-- ==== Sys2Proof/Machine/Regs.lean ====
section
/-! DEFINITION. REGISTER_WRITE: the warden's address map (Table 3-2) and the host's BAR0 (Tables 9-4 to 9-10), one
function per block. RO and HW fields ignore a write, RW1C fields clear where a 1 is written (Table 0-3), reserved fields
are ignored (R12). How `addr` names a host register: log entry 22. -/

namespace Sys2Proof.Machine

/-- A write-1-to-clear field: what it holds after bit `i` of `v` is written. -/
def w1c (v i : Nat) (f : Bool) : Bool := f && !bit v i

/-- OTP controller (Tables 4-6 to 4-8). -/
def otpReg (off v : Nat) (s : State) : State :=
  let sel := bits v 4 4
  match off with
  | 0x0 =>
    (match bits v 0 4 with
     | 1 => otRead s
     | 2 => otProg s
     | 3 => otGen s
     | 4 => otIncr sel (bits v 8 7) s
     | 5 => otRevoke sel s
     | 6 => otLc sel s
     | 7 => otRepair s
     | _ => if s.otp.busy then otBusy s else otEnd 9 s)
  | 0x4 => modOtp (fun o => { o with addr := v % 512 }) s
  | 0x8 => modOtp (fun o => { o with wdata := v }) s
  | 0x10 => modOtp (fun o => { o with margin := bit v 0 }) s
  | 0x14 => modOtp (fun o => { o with done := w1c v 1 o.done, err := w1c v 2 o.err }) s
  | 0x18 => modOtp (fun o => { o with pulse := clampTo 2000 8000 (v % 2 ^ 14) }) s
  | _ => s

/-- DG_CTRL (Table 5-6): ignored while a message is open. -/
def dgCtrl (v : Nat) (s : State) : State :=
  if s.dg.phase ≠ .idle then s
  else { s with dg := { s.dg with
    mode := bits v 0 4, dest := bit v 4, dual := bit v 5, outlen := bits v 6 7, keyslot := bits v 13 6,
    keyslot2 := bits v 19 6, dstslot := bits v 25 6 } }

/-- DG_DSTCFG (Table 5-6). -/
def dgDstcfg (v : Nat) (s : State) : State :=
  { s with dg := { s.dg with doff := bits v 0 2, dlen1 := bits v 2 2, commit := bit v 4, lock := bit v 5, use := bits v 16 16 } }

/-- DG_CMD (Table 5-6): the bits act in bit order. -/
def dgCmd (v : Nat) (s : State) : State :=
  let s := if bit v 0 then dgStart s else s
  let s := if bit v 1 then dgFinish s else s
  let s := if bit v 2 then dgClear s else s
  if bit v 3 then dgRootKdf s else s

/-- Digest engine (Tables 5-6, 5-7). -/
def dgReg (off v : Nat) (s : State) : State :=
  match off with
  | 0x0 => dgGuard (dgCtrl v) s
  | 0x4 => dgGuard (dgDstcfg v) s
  | 0x8 => dgCmd v s
  | 0xC => dgData (BitVec.ofNat 32 v) s
  | 0x10 => dgGuard (fun s => { s with dg := { s.dg with done := w1c v 2 s.dg.done, err := w1c v 3 s.dg.err } }) s
  | _ => s

/-- Measurement bank (Table 7-8). -/
def msReg (off v : Nat) (s : State) : State :=
  if off = 0 then
    (match bits v 0 2 with
     | 1 => msCmdExtend (bits v 8 5) s
     | 2 => msCmdLock (bits v 8 5) s
     | 3 => msCmdTzero s
     | _ => if s.ms.job.isSome then msBusy s else msJob 0 2 s)
  else if off = 4 then { s with ms := { s.ms with done := w1c v 1 s.ms.done, err := w1c v 2 s.ms.err } }
  else if 0x40 ≤ off && off < 0x70 then { s with ms := { s.ms with msIn := overlay (slice s.ms.msIn 0 48) (off - 0x40) (toLe 4 v) } }
  else s

/-- PKE (Tables 6-2, 6-4). While BUSY is 1 only PK_CMD and the RW1C bits of PK_STATUS take a write (R139); the result
selectors PK_RES0 and PK_RES1 count among the operand registers (DESIGN CHOICE, log entry 75). -/
def pkReg (off v : Nat) (s : State) : State :=
  let k := s.pk
  let put (k : Pke) : State := { s with pk := k }
  if k.busy && off ≠ 4 && off ≠ 8 then s
  else if off = 0 then (put { k with len := clampTo Config.kPkeSlotMin Config.kPkeSlotMax (v % 256) })
  else if off = 4 then (if bit v 0 then pkStart none s else s)
  else if off = 8 then put { k with done := w1c v 1 k.done, err := w1c v 2 k.err, ovr := w1c v 3 k.ovr }
  else if off = 0xC then
    put { k with op := bits v 0 8, kslot := bits v 8 6, ksin := bit v 14, ord := bit v 15, dslot := bits v 16 6, ksout := bit v 22 }
  else if off = 0x10 then put { k with dstUse := bits v 0 16, dstLock := bit v 16 }
  else if off = 0x14 then put { k with nw := bits v 0 8, ebits := bits v 8 13 }
  else if 0x20 ≤ off && off < 0x30 then
    put { k with opnds := modNth ((off - 0x20) / 4) (fun o => { o with slot := bits v 0 11, wipe := bit v 11, stream := bit v 31 }) k.opnds }
  else if 0x30 ≤ off && off < 0x40 then put { k with opnds := modNth ((off - 0x30) / 4) (fun o => { o with saddr := v }) k.opnds }
  else if off = 0x40 then put { k with res0 := v % 2048 }
  else if off = 0x44 then put { k with res1 := v % 2048 }
  else s

/-- KS_CMD (Table 5-8). -/
def ksCmd (v : Nat) (s : State) : State :=
  let i := bits v 4 6
  match bits v 0 4 with
  | 1 => ksGen i s
  | 2 => ksUnwrap i (bits v 10 6) s
  | 3 => ksZero i false s
  | 4 => ksZeroAll [] s
  | 5 => ksSetUse i s
  | 6 => ksLock i s
  | 7 => ksLoad i s
  | 8 => if s.ks.busy then ksBusy s else ksJob 8 0 0 (kcvPass s)
  | n => if s.ks.busy then ksBusy s else ksJob n i 2 s

/-- Key store control (Table 5-8). -/
def ksReg (off v : Nat) (s : State) : State :=
  let k := s.ks
  let put (k : KeyStore) : State := { s with ks := k }
  if off = 0 then ksCmd v s
  else if off = 4 then put { k with argUse := bits v 0 16, argLock := bit v 16, argLen := bits v 17 2 }
  else if off = 8 then
    put { k with done := w1c v 1 k.done, err := w1c v 2 k.err, kcverr := w1c v 3 k.kcverr, patfb := w1c v 4 k.patfb }
  else if off = 0xC then put { k with kcvper := clampTo 1 Config.kKcvUs (v % 65536) }
  else if off = 0x10 then put { k with tlock := k.tlock || bit v 0 }
  else if off = 0x18 then (if k.tlock then s else put { k with tenant := setHalf 0 k.tenant v })
  else if off = 0x1C then (if k.tlock then s else put { k with tenant := setHalf 1 k.tenant v })
  else if 0x40 ≤ off && off < 0x90 then put { k with wbuf := overlay (slice k.wbuf 0 80) (off - 0x40) (toLe 4 v) }
  else s

/-- Sequencer control (Tables 3-8, 3-9). DESIGN CHOICE (log entry 59): START and ABORT written together act in bit order,
START first; a BOUND above 4,096 is taken as 4,096. -/
def sqReg (off v : Nat) (s : State) : State :=
  let q := s.sq
  let put (q : Seqr) : State := { s with sq := q }
  if off = 0 then put { q with entry := v % 4096 }
  else if off = 4 then
    let s := if bit v 0 then sqStart .user s else s
    if bit v 1 then sqEvent sqAbort s else s
  else if off = 8 then put { q with done := w1c v 1 q.done, err := w1c v 2 q.err, aborted := w1c v 3 q.aborted, ovr := w1c v 4 q.ovr }
  else if off = 0xC then put { q with sw := bits v 24 8 }
  else if off = 0x10 then put { q with tmo := max 1 (v % 2 ^ 24) }
  else if off = 0x14 then (if q.lock then s else put { q with bound := min Config.kSteps (v % 2 ^ 13), lock := bit v 31 })
  else if 0x20 ≤ off && off < 0x40 then
    put { q with args := modNth ((off - 0x20) / 8) (fun a => setHalf ((off - 0x20) / 4 % 2) a v % 2 ^ 40) q.args }
  else s

/-- Host channel `c` (Table 10-5). -/
def hmbReg (c off v : Nat) (s : State) : State :=
  match off with
  | 0x0 => modChan c (fun x => if x.busy then x else { x with gen := bits v 8 8 }) s
  | 0x4 =>
    let s := if bit v 0 then hmbTake c s else s
    let s := if bit v 1 then hmbPost c s else s
    if bit v 2 then modChan c (fun x => { x with rspValid := false }) s else s
  | 0x8 => modChan c (fun x => { x with addr := v / 8 * 8 }) s
  | 0xC => modChan c (fun x => { x with len := v % 2 ^ 13 }) s
  | 0x10 => modChan c (fun x => { x with mvDone := w1c v 1 x.mvDone, mvErr := w1c v 2 x.mvErr }) s
  | 0x14 => modChan c (fun x => { x with dbIrqEn := bit v 0 }) s
  | _ => s

/-- Internal mailbox of unit `u` (Table 3-10). -/
def imbReg (u off v : Nat) (s : State) : State :=
  if unitType s u != .tile && unitType s u != .port then s
  else match off with
  | 0x0 => if bit v 0 then sqEvent (imbClear u) s else s
  | 0x4 => modUnit u (fun x => { x with irqEn := bit v 0, hbIrqEn := bit v 1 }) s
  | 0xC => modUnit u (fun x => { x with hbLim := v }) s
  | _ => s

/-- A packet of the transmit ring after a word of its entry is written: the length at 0, the packet from 4. -/
def txPut (off v : Nat) (p : Bytes) : Bytes :=
  if off < 4 then slice p 0 (min 124 (v % 65536))
  else overlay (slice p 0 (max p.length off)) (off - 4) (toLe 4 v)

/-- Management registers (Table 23-2). -/
def mgReg (off v : Nat) (s : State) : State :=
  let g := s.mg
  let put (g : Mgmt) : State := { s with mg := g }
  if off = 0 then put { g with rxv := w1c v 0 g.rxv }
  else if off = 4 then put { g with irqEn := bit v 0, ibiEn := bit v 1 }
  else if off = 8 then mgTxgo (v % 64) s
  else if off = 0x10 then put { g with hold := bit v 0 }
  else if 0x1C00 ≤ off && off < 0x3400 then
    let i := (off - 0x1C00) / 128
    put { g with tx := modNth i (txPut ((off - 0x1C00) % 128) v) (g.tx ++ List.replicate (i + 1 - g.tx.length) []) }
  else s

/-- Mailbox hardware: channels, internal mailboxes, management registers. -/
def mbReg (off v : Nat) (s : State) : State :=
  if off < 0x8000 then hmbReg (off / 0x1000) (off % 0x1000) v s
  else if off < 0xC800 then imbReg ((off - 0x8000) / 0x400) ((off - 0x8000) % 0x400) v s
  else mgReg (off - 0xC800) v s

--------------------

**What you have to do**
Beginning at the top of the data, please return every line until and including the line containing "def w1c (v i", copied exactly, and nothing past it.

**Exercise output**
-- ==== Sys2Proof/Machine/Regs.lean ====
section
/-! DEFINITION. REGISTER_WRITE: the warden's address map (Table 3-2) and the host's BAR0 (Tables 9-4 to 9-10), one
function per block. RO and HW fields ignore a write, RW1C fields clear where a 1 is written (Table 0-3), reserved fields
are ignored (R12). How `addr` names a host register: log entry 22. -/

namespace Sys2Proof.Machine

/-- A write-1-to-clear field: what it holds after bit `i` of `v` is written. -/
def w1c (v i : Nat) (f : Bool) : Bool := f && !bit v i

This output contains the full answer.